Hasan Cemal'den Erdoğan'a Sert Yanıt!
Milliyet yazarı Hasan Cemal ile Başbakan Recep Tayyip Erdoğan arasındaki sular bir türlü durulmuyor.
Çünkü, daha önce denenmiş olan bu yolla, Kürt sorununun silah ve şiddetle bağını koparmak ve barışçı çözüm rayına oturtmak mümkün olamazdı.
Bu konuda hiç kuşkusuz PKK'nın, Kandil'in ya da İmralı'nın eleştirilecek yanları vardır.

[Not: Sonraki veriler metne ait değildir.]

-- ==== Sys2Proof/Laws/State.lean ====
section
/-! SUPPORT. What the setters of State change: one lemma per field per setter, each true by unfolding, so that no proof
unfolds a record update; `modX` is `setX` of the changed value. -/

namespace Sys2Proof.Machine

@[simp] theorem State.modGang_eq (s : State) (k : Nat) (f : Gang → Gang) : s.modGang k f = s.setGang k (f (s.gang k)) := rfl
@[simp] theorem State.setGang_gangs (s : State) (k : Nat) (x : Gang) : (s.setGang k x).gangs = s.gangs.set k x := rfl
@[simp] theorem State.setGang_agenda (s : State) (k : Nat) (x : Gang) : (s.setGang k x).agenda = s.agenda := rfl
@[simp] theorem State.setGang_cycle (s : State) (k : Nat) (x : Gang) : (s.setGang k x).cycle = s.cycle := rfl
@[simp] theorem State.setGang_fresh (s : State) (k : Nat) (x : Gang) : (s.setGang k x).fresh = s.fresh := rfl
@[simp] theorem State.setGang_iss (s : State) (k : Nat) (x : Gang) : (s.setGang k x).iss = s.iss := rfl
@[simp] theorem State.setGang_teams (s : State) (k : Nat) (x : Gang) : (s.setGang k x).teams = s.teams := rfl
@[simp] theorem State.setGang_cores (s : State) (k : Nat) (x : Gang) : (s.setGang k x).cores = s.cores := rfl
@[simp] theorem State.setGang_grids (s : State) (k : Nat) (x : Gang) : (s.setGang k x).grids = s.grids := rfl
@[simp] theorem State.setGang_ctxs (s : State) (k : Nat) (x : Gang) : (s.setGang k x).ctxs = s.ctxs := rfl
@[simp] theorem State.setGang_dmem (s : State) (k : Nat) (x : Gang) : (s.setGang k x).dmem = s.dmem := rfl
@[simp] theorem State.setGang_hmem (s : State) (k : Nat) (x : Gang) : (s.setGang k x).hmem = s.hmem := rfl
@[simp] theorem State.setGang_imem (s : State) (k : Nat) (x : Gang) : (s.setGang k x).imem = s.imem := rfl
@[simp] theorem State.setGang_hostMaps (s : State) (k : Nat) (x : Gang) : (s.setGang k x).hostMaps = s.hostMaps := rfl
@[simp] theorem State.setGang_hostAsked (s : State) (k : Nat) (x : Gang) : (s.setGang k x).hostAsked = s.hostAsked := rfl
@[simp] theorem State.setGang_hostWaits (s : State) (k : Nat) (x : Gang) : (s.setGang k x).hostWaits = s.hostWaits := rfl
@[simp] theorem State.setGang_hostDenied (s : State) (k : Nat) (x : Gang) : (s.setGang k x).hostDenied = s.hostDenied := rfl
@[simp] theorem State.setGang_hostWho (s : State) (k : Nat) (x : Gang) : (s.setGang k x).hostWho = s.hostWho := rfl
@[simp] theorem State.setGang_hostNeed (s : State) (k : Nat) (x : Gang) : (s.setGang k x).hostNeed = s.hostNeed := rfl
@[simp] theorem State.setGang_timelines (s : State) (k : Nat) (x : Gang) : (s.setGang k x).timelines = s.timelines := rfl
@[simp] theorem State.setGang_tlShared (s : State) (k : Nat) (x : Gang) : (s.setGang k x).tlShared = s.tlShared := rfl
@[simp] theorem State.setGang_raises (s : State) (k : Nat) (x : Gang) : (s.setGang k x).raises = s.raises := rfl
@[simp] theorem State.setGang_copyOrder (s : State) (k : Nat) (x : Gang) : (s.setGang k x).copyOrder = s.copyOrder := rfl
@[simp] theorem State.setGang_part (s : State) (k : Nat) (x : Gang) : (s.setGang k x).part = s.part := rfl
@[simp] theorem State.setGang_msix (s : State) (k : Nat) (x : Gang) : (s.setGang k x).msix = s.msix := rfl
@[simp] theorem State.setGang_hostRead (s : State) (k : Nat) (x : Gang) : (s.setGang k x).hostRead = s.hostRead := rfl
@[simp] theorem State.setGang_queues (s : State) (k : Nat) (x : Gang) : (s.setGang k x).queues = s.queues := rfl
@[simp] theorem State.setGang_fw (s : State) (k : Nat) (x : Gang) : (s.setGang k x).fw = s.fw := rfl
@[simp] theorem State.setGang_lds (s : State) (k : Nat) (x : Gang) : (s.setGang k x).lds = s.lds := rfl
@[simp] theorem State.setGang_tenants (s : State) (k : Nat) (x : Gang) : (s.setGang k x).tenants = s.tenants := rfl
@[simp] theorem State.setGang_power (s : State) (k : Nat) (x : Gang) : (s.setGang k x).power = s.power := rfl
@[simp] theorem State.setGang_pending (s : State) (k : Nat) (x : Gang) : (s.setGang k x).pending = s.pending := rfl
@[simp] theorem State.setGang_decided (s : State) (k : Nat) (x : Gang) : (s.setGang k x).decided = s.decided := rfl
@[simp] theorem State.setGang_decisions (s : State) (k : Nat) (x : Gang) : (s.setGang k x).decisions = s.decisions := rfl
@[simp] theorem State.setGang_reels (s : State) (k : Nat) (x : Gang) : (s.setGang k x).reels = s.reels := rfl
@[simp] theorem State.setGang_holds (s : State) (k : Nat) (x : Gang) : (s.setGang k x).holds = s.holds := rfl
@[simp] theorem State.setGang_reserveQ (s : State) (k : Nat) (x : Gang) : (s.setGang k x).reserveQ = s.reserveQ := rfl
@[simp] theorem State.setGang_ports (s : State) (k : Nat) (x : Gang) : (s.setGang k x).ports = s.ports := rfl
@[simp] theorem State.setGang_seqTx (s : State) (k : Nat) (x : Gang) : (s.setGang k x).seqTx = s.seqTx := rfl
@[simp] theorem State.setGang_seqRx (s : State) (k : Nat) (x : Gang) : (s.setGang k x).seqRx = s.seqRx := rfl
@[simp] theorem State.setGang_engines (s : State) (k : Nat) (x : Gang) : (s.setGang k x).engines = s.engines := rfl
@[simp] theorem State.setGang_gathering (s : State) (k : Nat) (x : Gang) : (s.setGang k x).gathering = s.gathering := rfl
@[simp] theorem State.setGang_remotes (s : State) (k : Nat) (x : Gang) : (s.setGang k x).remotes = s.remotes := rfl
@[simp] theorem State.setGang_loop (s : State) (k : Nat) (x : Gang) : (s.setGang k x).loop = s.loop := rfl
@[simp] theorem State.setGang_deferred (s : State) (k : Nat) (x : Gang) : (s.setGang k x).deferred = s.deferred := rfl
@[simp] theorem State.setGang_ahead (s : State) (k : Nat) (x : Gang) : (s.setGang k x).ahead = s.ahead := rfl
@[simp] theorem State.setGang_down (s : State) (k : Nat) (x : Gang) : (s.setGang k x).down = s.down := rfl
@[simp] theorem State.setGang_hostLines (s : State) (k : Nat) (x : Gang) : (s.setGang k x).hostLines = s.hostLines := rfl
@[simp] theorem State.setGang_posted (s : State) (k : Nat) (x : Gang) : (s.setGang k x).posted = s.posted := rfl
@[simp] theorem State.setGang_atomics (s : State) (k : Nat) (x : Gang) : (s.setGang k x).atomics = s.atomics := rfl
@[simp] theorem State.setGang_nvme (s : State) (k : Nat) (x : Gang) : (s.setGang k x).nvme = s.nvme := rfl
@[simp] theorem State.gang_setGang (s : State) (k : Nat) (x : Gang) : (s.setGang k x).gang k = x := Tab.get_set _ _ _ _
theorem State.gang_setGang_ne (s : State) (j k : Nat) (x : Gang) (h : j ≠ k) : (s.setGang k x).gang j = s.gang j :=
  Tab.get_set_ne _ _ _ _ _ h
@[simp] theorem State.team_setGang (s : State) (j k : Nat) (x : Gang) : (s.setGang k x).team j = s.team j := rfl
@[simp] theorem State.core_setGang (s : State) (j k : Nat) (x : Gang) : (s.setGang k x).core j = s.core j := rfl
@[simp] theorem State.grid_setGang (s : State) (j k : Nat) (x : Gang) : (s.setGang k x).grid j = s.grid j := rfl
@[simp] theorem State.ctx_setGang (s : State) (j k : Nat) (x : Gang) : (s.setGang k x).ctx j = s.ctx j := rfl
@[simp] theorem State.ldev_setGang (s : State) (j k : Nat) (x : Gang) : (s.setGang k x).ldev j = s.ldev j := rfl
@[simp] theorem State.port_setGang (s : State) (j k : Nat) (x : Gang) : (s.setGang k x).port j = s.port j := rfl
@[simp] theorem State.queue_setGang (s : State) (j k : Nat) (x : Gang) : (s.setGang k x).queue j = s.queue j := rfl
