-- ==== Sys2Proof/Laws/Vocab.lean ====
section
/-! SUPPORT. Each coded field reads back the value it was written from (spec/05 R111, R116 to R118). -/

namespace Sys2Proof

@[simp] theorem Scope.ofCode_code (x : Scope) : Scope.ofCode x.code = some x := by cases x <;> rfl

theorem Scope.code_le (x : Scope) : x.code ≤ 7 := by cases x <;> decide

@[simp] theorem Cond.ofCode_code (x : Cond) : Cond.ofCode x.code = some x := by cases x <;> rfl

theorem Cond.code_le (x : Cond) : x.code ≤ 9 := by cases x <;> decide

@[simp] theorem FCond.ofCode_code (x : FCond) : FCond.ofCode x.code = some x := by cases x <;> rfl

theorem FCond.code_le (x : FCond) : x.code ≤ 10 := by cases x <;> decide

@[simp] theorem RoundMode.ofCode_code (x : RoundMode) : RoundMode.ofCode x.code = some x := by cases x <;> rfl

theorem RoundMode.code_le (x : RoundMode) : x.code ≤ 4 := by cases x <;> decide

@[simp] theorem FType.ofCode_code (x : FType) : FType.ofCode x.code = some x := by cases x <;> rfl

theorem FType.code_le (x : FType) : x.code ≤ 2 := by cases x <;> decide

@[simp] theorem CvtType.ofCode_code (x : CvtType) : CvtType.ofCode x.code = some x := by cases x <;> rfl

theorem CvtType.code_le (x : CvtType) : x.code ≤ 5 := by cases x <;> decide

@[simp] theorem LoadSize.ofCode_code (x : LoadSize) : LoadSize.ofCode x.code = some x := by cases x <;> rfl

theorem LoadSize.code_le (x : LoadSize) : x.code ≤ 5 := by cases x <;> decide

@[simp] theorem StoreSize.ofCode_code (x : StoreSize) : StoreSize.ofCode x.code = some x := by cases x <;> rfl

theorem StoreSize.code_le (x : StoreSize) : x.code ≤ 5 := by cases x <;> decide

@[simp] theorem LocalSpace.ofCode_code (x : LocalSpace) : LocalSpace.ofCode x.code = some x := by cases x <;> rfl

theorem LocalSpace.code_le (x : LocalSpace) : x.code ≤ 6 := by cases x <;> decide

@[simp] theorem AtomOp.ofCode_code (x : AtomOp) : AtomOp.ofCode x.code = some x := by cases x <;> rfl

theorem AtomOp.code_le (x : AtomOp) : x.code ≤ 10 := by cases x <;> decide

@[simp] theorem AtomPlace.ofCode_code (x : AtomPlace) : AtomPlace.ofCode x.code = some x := by cases x <;> rfl

theorem AtomPlace.code_le (x : AtomPlace) : x.code ≤ 6 := by cases x <;> decide

@[simp] theorem CopySpace.ofCode_code (x : CopySpace) : CopySpace.ofCode x.code = some x := by cases x <;> rfl

theorem CopySpace.code_le (x : CopySpace) : x.code ≤ 6 := by cases x <;> decide

@[simp] theorem DeltaType.ofCode_code (x : DeltaType) : DeltaType.ofCode x.code = some x := by cases x <;> rfl

theorem DeltaType.code_le (x : DeltaType) : x.code ≤ 3 := by cases x <;> decide

@[simp] theorem RedOp.ofCode_code (x : RedOp) : RedOp.ofCode x.code = some x := by cases x <;> rfl

theorem RedOp.code_le (x : RedOp) : x.code ≤ 2 := by cases x <;> decide

@[simp] theorem Src2.ofCode_code (x : Src2) : Src2.ofCode x.code = x := by
  cases x with
  | imm i =>
    have h : i.toNat < 64 := i.isLt
    have h2 : i.toNat / 64 % 2 = 0 := by omega
    simp [Src2.ofCode, Src2.code, h2]
  | reg r =>
    have h : (64 + r.val) / 64 % 2 ≠ 0 := by omega
    have e : (Fin.ofNat 64 (64 + r.val)) = r := by apply Fin.ext; simp [Fin.ofNat]
    rw [Src2.code, Src2.ofCode, if_neg h, e]

theorem Src2.code_lt (x : Src2) : x.code < 128 := by
  cases x with
  | imm i => have h : i.toNat < 64 := i.isLt
             simp only [Src2.code]; omega
  | reg r => simp only [Src2.code]; omega

theorem voffOfCode_voffCode (v : Option VReg) (h : v ≠ some 127) : voffOfCode (voffCode v) = v := by
  cases v with
  | none => rfl
  | some v =>
    have h1 : v.val ≠ 127 := fun e => h (by congr 1; exact Fin.ext e)
    have h2 : v.val % 128 ≠ 127 := by omega
    have e : (Fin.ofNat 128 v.val) = v := by apply Fin.ext; simp [Fin.ofNat]
    rw [voffCode, voffOfCode, if_neg h2, e]

theorem voffCode_lt (v : Option VReg) : voffCode v < 128 := by
  cases v with
  | none => decide
  | some v => exact v.isLt

end Sys2Proof
end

Hem bu köşede, hem son kitabım Barışa Emanet Olun'da PKK'ya yönelik eleştirilerime yeterince yer verilmiştir.
DEMOKRASİLERDE HESAP SORULUR
(...) Afganistan'da şehit olan askerlerimizin hesabı da, Uludere'de Türk savaş uçaklarının saldırısıyla hayatını kaybeden Kürt köylülerinin hesabı da öncelikle 'sivil otorite'den ve onun başından sorulur.
Yani Başbakan Erdoğan'dan.
Demokrasiler böyle işler.
Demokrasilerde, 'butik devlet'miş değilmiş gibi sıradan tariflerle sorumluluktan kaçılamaz.
Demokrasilerin ete kemiğe bürünmesi ancak hesap sorma-hesap verme mekanizmasıyla mümkündür.
İŞ BÖLÜMÜ BASİT SİZ YÖNETİN BİZ ELEŞTİRELİM
'Gazeteci milleti'nin demokrasilerdeki en önemli işlevi de, bu mekanizmanın düzgün çalışabilmesiyle ilgilidir.
Demokrasilerdeki iş bölümü basittir.
Siz yönetirsiniz.
Biz de eleştiririz.
Bu kadar!
Son söze gelince:
İktidarlardan hesap sorulamayan rejimlerin adı demokrasi değildir, olamaz.